Hossenfelder's prediction that AI will cause massive political upheaval, potentially dismantling current democratic and welfare systems, deserves as much attention as her merger thesis. Whether through external AI systems concentrating power in few hands or through merged elites gaining insurmountable cognitive advantages, the political implications may arrive long before questions of consciousness and identity become practically relevant.

The question remains genuinely open

Neither the optimistic merger thesis nor the pessimistic alignment-focused view has been refuted. We don't know whether cognitive merger is possible on timelines relevant to AI development. We don't know whether alignment can be solved architecturally or whether human integration offers unique advantages. We don't know whether gradual integration will feel like enhancement or assimilation, or whether future humans will look back on our concerns the way we regard Socrates's worries about writing, as quaint but ultimately misguided.

What we do know is that the framing matters. If we assume merger will resolve the "us versus them" dynamic, we may neglect the hard work of alignment research and governance. If we assume adversarial AI is inevitable, we may miss opportunities for beneficial integration. The wisest path likely involves preparing for multiple scenarios while remaining humble about which will materialize.

Andy Clark wrote that we must "give up the prejudice that whatever matters about mind must depend solely on what goes on inside the biological skin-bag." This cognitive humility, recognizing that we have always been hybrid beings, extended into our tools, may serve us better than either techno-optimism or existential dread.

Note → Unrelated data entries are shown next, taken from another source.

-- ==== Sys2Proof/Tests/Slice0.lean ====
section
/-! SUPPORT. Tests on single steps, with expected results from `spec/95_test_vectors.md` and from the encodings of
`spec/30_encoding.md`, and a witness for the hypotheses of every statement that has some. -/

namespace Sys2Proof.Tests
open Sys2Proof.Machine

/-! ## Helpers -/

/-- A buffer of the given size, every byte of which is `x`. -/
def filled (size : Nat) (x : Byte) : Memory := (List.range size).map fun a => (a, x)

/-- The block with STATE / FLIP / TOTAL_BITS / BITS / POS and 31 bytes `x`. -/
def block (d : DecoderState) (f : BitVec 6) (n : BitVec 8) (k : BitVec 3) (p : BitVec 5) (x : Byte) : State :=
  { state := d, flip := f, totalBits := n, bits := k, pos := p, data := filled 31 x, pending := [], observed := [],
    draws := 1 }

def nextOf (o : Host.Outcome State Fault Refusal) : Option State :=
  match o with
  | .next s    => some s
  | .fault _   => none
  | .refused _ => none

/-- What a test looks at: the five registers, as the vectors write them, and one byte. -/
structure Seen where
  state     : DecoderState
  flip      : BitVec 6
  totalBits : BitVec 8
  bits      : BitVec 3
  pos       : BitVec 5
  byte      : Option Byte
  deriving DecidableEq, Repr

/-- What is seen after an instruction. -/
def result (i : Instr) (a : Nat) (s : State) : Option Seen :=
  (nextOf (exec i s)).map fun t => ⟨t.state, t.flip, t.totalBits, t.bits, t.pos, Memory.read t.data a⟩

theorem exists_next {o : Host.Outcome State Fault Refusal} (P : State → Prop) [DecidablePred P]
    (h : (nextOf o).any (fun t => decide (P t)) = true) : ∃ t, o = .next t ∧ P t := by
  cases o with
  | next s => exact ⟨s, rfl, by simpa [nextOf] using h⟩
  | fault f => simp [nextOf] at h
  | refused r => simp [nextOf] at h

/-- The invariant as a check. -/
def invCheck (c : Config) (s : State) : Bool :=
  Memory.wf c s.data && decide (s.pos.toNat < c.cap) && decide (s.flip.toNat ≤ 32) &&
  decide (s.totalBits.toNat = 8 * s.pos.toNat + s.bits.toNat) &&
  match s.state with
  | .unknown => decide (s.totalBits = 0#8 ∧ s.bits = 0#3 ∧ s.pos = 0#5)
  | .ok      => midCheck s
  | .t0      => midCheck s
  | .done    => decide (s.bits = 0#3 ∧ 40 ≤ s.totalBits.toNat ∧ s.totalBits.toNat ≤ 104 ∧ s.flip.toNat ≤ 1 ∧
      recordedBit s 0 = some false)
  | .t1      => false
  | .t2      => false
  | .t3      => false
  | .code7   => false
where
  midCheck (s : State) : Bool :=
    decide (1 ≤ s.totalBits.toNat ∧ s.totalBits.toNat ≤ 103 ∧ s.flip.toNat ≤ 1 ∧ recordedBit s 0 = some false ∧
      recordedBit s (s.totalBits.toNat - 1) = some (flipFlag s.flip))

theorem inv_of_check {c : Config} {s : State} (h : invCheck c s = true) : Inv c s := by
  simp only [invCheck, Bool.and_eq_true, decide_eq_true_eq] at h
  obtain ⟨⟨⟨⟨h1, h2⟩, h3⟩, h4⟩, h5⟩ := h
  refine ⟨⟨h1, h2⟩, h3, h4, ?_⟩
  unfold StateAgrees
  cases hs : s.state <;> simp only [hs, invCheck.midCheck, decide_eq_true_eq, Bool.false_eq_true] at h5 <;> exact h5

The merger has indeed begun. Whether it leads to transcendence, transformation, or tragedy depends less on the technology than on the wisdom with which we navigate it.

The answer to whether the future will be "us versus them" or "just us" may ultimately be: both, neither, and something we don't yet have words for. That uncertainty isn't a failure of analysis. It's an honest acknowledgment that we're asking questions about minds, machines, and meaning that humanity has never before needed to answer. The fact that we're asking them at all may be the most human thing we can do.